A: Yes, but the reason I haven't been pushing it is because the CEO says he could care less about the stock market, and when the CEO says that it tends to be a drag on the stock. Palantir has an easy double or triple on it on a three-year view though. However, small tech has been out of favor since February as it is overpriced.
Q: How far down can the (TLT) go in the next 30 days?
A: It could go down to $135 and maybe $132 on an extreme move, especially if we get another hot CPI read on June 10. However, if you hear the word “taper” from a Fed official, then you’re looking at high $120’s in days.
Q: With the TLT going up, why have you not sent out an alert to double up on put spreads?

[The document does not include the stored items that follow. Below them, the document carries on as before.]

theorem stepEvents_microstep_noPwm (hu : s.pwm = none) : stepEvents .microstep d hold s = [] := by
  simp only [stepEvents, hu, if_true]
  split <;> rfl

/-- MICROSTEP's events where there is PWM (R141). -/
theorem stepEvents_microstep {u : PwmUnit} {r : Row} (hu : s.pwm = some u)
    (hr : (stepTable .microstep)[wrappedIndex .microstep s]? = some r) :
    stepEvents .microstep d hold s = .assertCoils r :: rampPoints u d hold (wrappedIndex .microstep s) := by
  simp only [stepEvents, hr, hu, if_true]

end stepEvents

/-- Emitting an event neither reads nor writes the cursor. -/
theorem emit_setCursor (s : State) (c : Cursor) (e : Event) :
    emit { s with currentStep := c } e = { emit s e with currentStep := c } := by
  cases e <;> rfl

theorem emitAll_setCursor (s : State) (c : Cursor) (es : List Event) :
    emitAll { s with currentStep := c } es = { emitAll s es with currentStep := c } := by
  induction es generalizing s with
  | nil => rfl
  | cons e es ih => rw [emitAll_cons, emit_setCursor, ih, emitAll_cons]

/-- The wrap shows in the index alone: the advance overwrites the cursor it leaves (R101, R104). -/
theorem advance_emitAll_wrapCursor (d : Dir) (k : Nat) (m : Mode) (s : State) (es : List Event) :
    advance d k (emitAll (wrapCursor m s) es) = advance d k (emitAll s es) := by
  rw [wrapCursor, emitAll_setCursor]; rfl

/-- A STEP command emits its events and advances the wrapped index (R107). -/
theorem exec_ofStep_eq (m : Mode) (d : Dir) (hold : Micros) (s : State) :
    exec (Instr.ofStep m d hold) s =
      .next (advance d (wrappedIndex m s) (emitAll s (stepEvents m d hold s))) := by
  rw [← advance_emitAll_wrapCursor d _ m]
  rcases mode_kinds m with hm | rfl | hm
  · obtain ⟨r, hr, he⟩ := exec_discrete hm d hold s
    have hne : m ≠ .microstep := by rcases hm with rfl | rfl | rfl <;> decide
    rw [stepEvents_of_row d hold hne hr]; exact he
  · cases hu : s.pwm with
    | none => rw [stepEvents_microstep_noPwm d hold hu]; exact exec_microstep_noPwm hu d hold
    | some u =>
      obtain ⟨r, hr, he⟩ := exec_microstep hu d hold
      rw [stepEvents_microstep d hold hu hr]; exact he
  · have he := exec_unrecognized hm d hold s
    rcases hm with rfl | rfl | rfl | rfl <;> exact he

/-- What a STEP command emits is settled by the configuration and the raw cursor (R34). -/
theorem stepEvents_congr {s s' : State} (hpwm : s'.pwm = s.pwm) (hcursor : s'.currentStep = s.currentStep) (m : Mode)
    (d : Dir) (hold : Micros) : stepEvents m d hold s' = stepEvents m d hold s := by
  simp only [stepEvents, wrappedIndex, ceilingDuties, hpwm, hcursor]

/-! ### The events of a command are on its own pins -/

/-- An event a command may emit in a state: it configures no output, its row shorts no coil, and its duty is for a PWM
pin (R30, R35, R57). -/
def OwnEvent (s : State) : Event → Prop
  | .configureOutput _ => False
  | .assertCoils r => ¬(r.a1 = true ∧ r.a2 = true) ∧ ¬(r.b1 = true ∧ r.b2 = true)
  | .duty p _ => p ∈ s.pwmPins
  | .delay _ => True

theorem ceilingDuties_own (s : State) : ∀ e ∈ ceilingDuties s, OwnEvent s e := by
  cases hu : s.pwm <;> simp [ceilingDuties, OwnEvent, State.pwmPins, hu]

theorem holdDelay_own (s : State) (hold : Micros) : ∀ e ∈ holdDelay hold, OwnEvent s e := by
  unfold holdDelay; split <;> simp [OwnEvent]

theorem rampPoints_own {s : State} {u : PwmUnit} (hu : s.pwm = some u) (d : Dir) (hold : Micros) (index : Nat) :
    ∀ e ∈ rampPoints u d hold index, OwnEvent s e := by
  intro e he
  obtain ⟨i, -, hi⟩ := List.mem_flatMap.1 he
  simp only [List.mem_cons, List.not_mem_nil, or_false] at hi
  rcases hi with rfl | rfl | rfl <;> simp [OwnEvent, State.pwmPins, hu]

theorem stepEvents_own (m : Mode) (d : Dir) (hold : Micros) (s : State) : ∀ e ∈ stepEvents m d hold s, OwnEvent s e := by
  cases hr : (stepTable m)[wrappedIndex m s]? with
  | none => simp [stepEvents_of_no_row d hold hr]
  | some r =>
    have hrow : OwnEvent s (.assertCoils r) := noRowShortsACoil m r (List.mem_of_getElem? hr)
    by_cases hm : m = .microstep
    · subst hm
      cases hu : s.pwm with
      | none => simp [stepEvents_microstep_noPwm d hold hu]
      | some u =>
        rw [stepEvents_microstep d hold hu hr, List.forall_mem_cons]
        exact ⟨hrow, rampPoints_own hu d hold _⟩
    · rw [stepEvents_of_row d hold hm hr, List.forall_mem_append, List.forall_mem_cons]
      exact ⟨ceilingDuties_own s, hrow, holdDelay_own s hold⟩

theorem inactive_own (s : State) : OwnEvent s (.assertCoils Row.inactive) := by simp [OwnEvent, Row.inactive]

@[simp] theorem emit_coilPins (s : State) (e : Event) : (emit s e).coilPins = s.coilPins := by cases e <;> rfl
@[simp] theorem emit_pwmPins (s : State) (e : Event) : (emit s e).pwmPins = s.pwmPins := by cases e <;> rfl
@[simp] theorem emit_pins (s : State) (e : Event) : (emit s e).pins = s.pins := by cases e <;> rfl

/-- Which events are a command's own depends on the PWM pins, which no event changes. -/
theorem ownEvent_emit {s : State} {e f : Event} : OwnEvent (emit s f) e ↔ OwnEvent s e := by
  cases e <;> simp [OwnEvent]

/-! ### A property that events and the advance keep, commands and steps keep -/

/-- Every command completes, having emitted events of its own, and a STEP then advances (R107, R160, R170). -/
theorem exec_completes (i : Instr) (s : State) :
    ∃ es, (∀ e ∈ es, OwnEvent s e) ∧
      (exec i s = .next (emitAll s es) ∨ ∃ d k, k < 8 ∧ exec i s = .next (advance d k (emitAll s es))) := by
  rcases i.eq_ofStep_or_release with ⟨m, d, h, rfl⟩ | rfl
  · have hlt : wrappedIndex m s < 8 := (wrappedIndex_lt m s).trans_le (cycleLength_bounds m).2
    exact ⟨_, stepEvents_own m d h s, .inr ⟨d, _, hlt, exec_ofStep_eq m d h s⟩⟩
  · exact ⟨[.assertCoils Row.inactive], by simpa using inactive_own s, .inl (exec_release s)⟩

section keeps
variable {P : State → Prop} (hemit : ∀ s e, OwnEvent s e → P s → P (emit s e))
include hemit

theorem emitAll_keeps {s : State} {es : List Event} (hown : ∀ e ∈ es, OwnEvent s e) (hs : P s) : P (emitAll s es) := by
  induction es generalizing s with
  | nil => exact hs
  | cons e es ih =>
    obtain ⟨he, hes⟩ := List.forall_mem_cons.1 hown
    exact ih (fun f hf => ownEvent_emit.2 (hes f hf)) (hemit s e he hs)

variable (hadvance : ∀ s d k, k < 8 → P s → P (advance d k s))
include hadvance

/-- What every own event and every advance keep, every command keeps. -/
theorem exec_keeps {i : Instr} {s t : State} (hs : P s) (h : exec i s = .next t) : P t := by
  obtain ⟨es, hown, he | ⟨d, k, hk, he⟩⟩ := exec_completes i s
  · cases he.symm.trans h
    exact emitAll_keeps hemit hown hs
  · cases he.symm.trans h
    exact hadvance _ d k hk (emitAll_keeps hemit hown hs)

/-- What every own event, every advance and the retirement keep, every step keeps. -/
theorem step_keeps (hretire : ∀ s, P s → P (retire s)) {s t : State} (hs : P s) (h : step s = .next t) : P t := by
  rcases step_next h with ⟨-, rfl⟩ | ⟨c, rest, i, t', -, -, he, rfl⟩
  · exact hs
  · exact hretire _ (exec_keeps hemit hadvance hs he)

end keeps

end Sys2Proof.Machine
end

section
/-! The invariant of a run (spec/10_state.md R20 to R35): every part of it is kept by an event of a command's own, by the
advance and by the retirement, and so by a step; the construction establishes it. -/

namespace Sys2Proof.Machine

/-! ### What an event leaves of each part -/

theorem emit_banksCanonical {s : State} (h : BanksCanonical s) (e : Event) : BanksCanonical (emit s e) := by
  obtain ⟨hlevel, hduty, hout⟩ := h
  cases e with
  | configureOutput p => exact ⟨hlevel, hduty, writePin_wf hout p true⟩
  | assertCoils r => exact ⟨driveCoils_wf hlevel r, hduty, hout⟩
  | duty p v => exact ⟨hlevel, writePin_wf hduty p v, hout⟩
  | delay n => exact ⟨hlevel, hduty, hout⟩

/-- The state with every latch UNSET and nothing emitted, from which `LatchesFollowTrace` replays the trace (R33). -/
def State.unlatched (s : State) : State :=
  { s with level := [], duty := [], isOutput := [], trace := [] }

/-- Replaying one event more is emitting it. -/
theorem emit_latchesFollowTrace {s : State} (h : LatchesFollowTrace s) (e : Event) : LatchesFollowTrace (emit s e) := by
  have hbase : (emit s e).unlatched = s.unlatched := by cases e <;> rfl
  have hreplay : emitAll s.unlatched s.trace = s := h
  show emitAll (emit s e).unlatched (emit s e).trace = emit s e
  rw [hbase, emit_trace, emitAll_append, hreplay]
  rfl

/-- Emitting an event neither reads nor writes the host's stream and the command number. -/
theorem emitAll_setStream (s : State) (cs : List HostCommand) (n : Nat) (es : List Event) :
    emitAll { s with stream := cs, completed := n } es = { emitAll s es with stream := cs, completed := n } := by
  induction es generalizing s with
  | nil => rfl
  | cons e es ih =>
    have he : emit { s with stream := cs, completed := n } e = { emit s e with stream := cs, completed := n } := by
      cases e <;> rfl
    rw [emitAll_cons, he, ih, emitAll_cons]

theorem advance_latchesFollowTrace {s : State} (h : LatchesFollowTrace s) (d : Dir) (k : Nat) :
    LatchesFollowTrace (advance d k s) := by
  have hreplay : emitAll s.unlatched s.trace = s := h
  exact (emitAll_setCursor s.unlatched (advanced d k) s.trace).trans (by rw [hreplay]; rfl)

theorem retire_latchesFollowTrace {s : State} (h : LatchesFollowTrace s) : LatchesFollowTrace (retire s) := by
  have hreplay : emitAll s.unlatched s.trace = s := h
  exact (emitAll_setStream s.unlatched s.stream.tail (s.completed + 1) s.trace).trans (by rw [hreplay]; rfl)

/-- No event changes the level of a pin other than the coil pins (R30). -/
theorem readPin_level_emit {s : State} {p : Pin} (hp : p ∉ s.coilPins) (e : Event) :
    readPin (emit s e).level p = readPin s.level p := by
  cases e with
  | assertCoils r => exact readPin_driveCoils_of_notMem hp r
  | configureOutput p => rfl
  | duty p v => rfl
  | delay n => rfl

/-- No event of a command's own changes the duty of a pin other than the PWM pins (R30). -/
theorem readPin_duty_emit {s : State} {p : Pin} (hp : p ∉ s.pwmPins) {e : Event} (he : OwnEvent s e) :
    readPin (emit s e).duty p = readPin s.duty p := by
  cases e with
  | duty q v => exact readPin_writePin_other s.duty v fun hpq => hp (hpq ▸ he)
  | configureOutput p => rfl
  | assertCoils r => rfl
  | delay n => rfl

/-- No event of a command's own configures an output (R35). -/
theorem isOutput_emit {s : State} {e : Event} (he : OwnEvent s e) : (emit s e).isOutput = s.isOutput := by
  cases e with
  | configureOutput p => exact he.elim
  | assertCoils r => rfl
  | duty p v => rfl
  | delay n => rfl

/-- Where the pins are distinct, an asserted row is what the coil pins hold (R30, R32). -/
theorem coilsHold_emit_assertCoils {s : State} (h : s.pins.Nodup) (r : Row) : coilsHold (emit s (.assertCoils r)) r := by
  have hcoil : s.coilPins.Nodup := h.of_append_left
  simp only [State.coilPins, List.nodup_cons, List.mem_cons, List.not_mem_nil, or_false, not_or] at hcoil
  obtain ⟨⟨h12, h1B1, h1B2⟩, ⟨h2B1, h2B2⟩, hB, -⟩ := hcoil
  simp only [coilsHold, emit_pinA1, emit_pinA2, emit_pinB1, emit_pinB2, emit_assertCoils_level, readPin_driveCoils]
  simp [h12, h1B1, h1B2, h2B2, hB, Ne.symm h2B1]

theorem emit_coilsNotShorted {s : State} (hpins : s.pins.Nodup) (h : CoilsNotShorted s) {e : Event} (he : OwnEvent s e) :
    CoilsNotShorted (emit s e) := by
  cases e with
  | assertCoils r =>
    obtain ⟨ha1, hb1, ha2, hb2⟩ := coilsHold_emit_assertCoils hpins r
    simpa only [CoilsNotShorted, ha1, ha2, hb1, hb2, Option.some.injEq, OwnEvent] using he
  | configureOutput p => exact h
  | duty p v => exact h
  | delay n => exact h

/-! ### The parts, kept by every step -/

/-- Settles O51: the cursor is either kept or the advance of an index below 8. -/
theorem stepKeepsCursorInRange : Obligations.StepKeepsCursorInRange := by
  refine fun s t => step_keeps (P := CursorInRange) (fun s e _ h => ?_) (fun s d k hk _ => ?_) fun _ h => h
  · simpa [CursorInRange] using h
  · rw [CursorInRange, advance_currentStep, advanced_toInt hk]
    cases d <;> simp only [dirSign] <;> omega

/-- Settles O52: every write keeps the canonical form. -/
theorem stepKeepsBanksCanonical : Obligations.StepKeepsBanksCanonical :=
  fun _ _ => step_keeps (P := BanksCanonical) (fun _ e _ h => emit_banksCanonical h e) (fun _ _ _ _ h => h) fun _ h => h

/-- Settles O53: an event is replayed as it was emitted, and the replay depends neither on the cursor nor on the
stream. -/
theorem stepKeepsLatchesReplayed : Obligations.StepKeepsLatchesReplayed :=
  fun _ _ => step_keeps (P := LatchesFollowTrace) (fun _ e _ h => emit_latchesFollowTrace h e)
    (fun _ d k _ h => advance_latchesFollowTrace h d k) fun _ h => retire_latchesFollowTrace h

theorem step_keeps_pins_nodup {s t : State} (hs : s.pins.Nodup) (h : step s = .next t) : t.pins.Nodup :=
  step_keeps (P := fun s => s.pins.Nodup) (fun s e _ h => (emit_pins s e).symm ▸ h) (fun _ _ _ _ h => h)
    (fun _ h => h) hs h

/-- Settles O54: with the pins, which no step changes, distinct, an asserted row is what the coils hold. -/
theorem stepKeepsCoilsUnshorted : Obligations.StepKeepsCoilsUnshorted := fun _ _ hpins hcoils h =>
  (step_keeps (P := fun s => s.pins.Nodup ∧ CoilsNotShorted s)
    (fun s e he ⟨hp, hc⟩ => ⟨(emit_pins s e).symm ▸ hp, emit_coilsNotShorted hp hc he⟩) (fun _ _ _ _ h => h) (fun _ h => h)
    ⟨hpins, hcoils⟩ h).2

theorem step_keeps_pwmHeld {s t : State} (hs : PwmHeld s) (h : step s = .next t) : PwmHeld t :=
  step_keeps (P := PwmHeld) (fun s e _ h => by rwa [PwmHeld, emit_pwm]) (fun _ _ _ _ h => h) (fun _ h => h) hs h

theorem step_keeps_pinsAreOutputs {s t : State} (hs : PinsAreOutputs s) (h : step s = .next t) : PinsAreOutputs t :=
  step_keeps (P := PinsAreOutputs) (fun s e he h => by rwa [PinsAreOutputs, emit_pins, isOutput_emit he])
    (fun _ _ _ _ h => h) (fun _ h => h) hs h

theorem emit_onlyOwnPins {s : State} (h : OnlyOwnPins s) {e : Event} (he : OwnEvent s e) : OnlyOwnPins (emit s e) := by
  obtain ⟨hlevel, hduty, hout⟩ := h
  rw [OnlyOwnPins, emit_coilPins, emit_pwmPins, emit_pins, isOutput_emit he]
  exact ⟨fun p hp => (readPin_level_emit hp e).trans (hlevel p hp),
    fun p hp => (readPin_duty_emit hp he).trans (hduty p hp), hout⟩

A: I tend to be a bit of a perfectionist since I’m a scientist and an engineer, so I’m hanging on for an absolute top to prove itself and start on the way down. On the shorts, I like selling them on the way down, and buying my longs on the way up, because there are always surprises, there’s always the unknown, and heaven forbid, I might actually be wrong sometimes! So, I’m still waiting on this one. And we do already have one position that is fairly close to the money now, the June 2021 $141-144 vertical bear put debit spread, so I don't want to double up on that until we have a reversal in the intermediate term trend.
Q: I see GameStop (GME) is spiking again now up to $230—should I get in for a short-term profit?
A: No. With these meme stocks, the trading is totally random. If anything, I would be selling short, but I would do it in a limited risk way by buying a put spread. However, the implied volatility in the options on these meme stocks are so high that it's almost impossible to make any money on options; you’re paying enormous amounts of money up front, so that's my opinion on GameStop and on AMC Entertainment Holdings (AMC), the other big meme stock.
Q: Will business travel come back after the world is vaccinated?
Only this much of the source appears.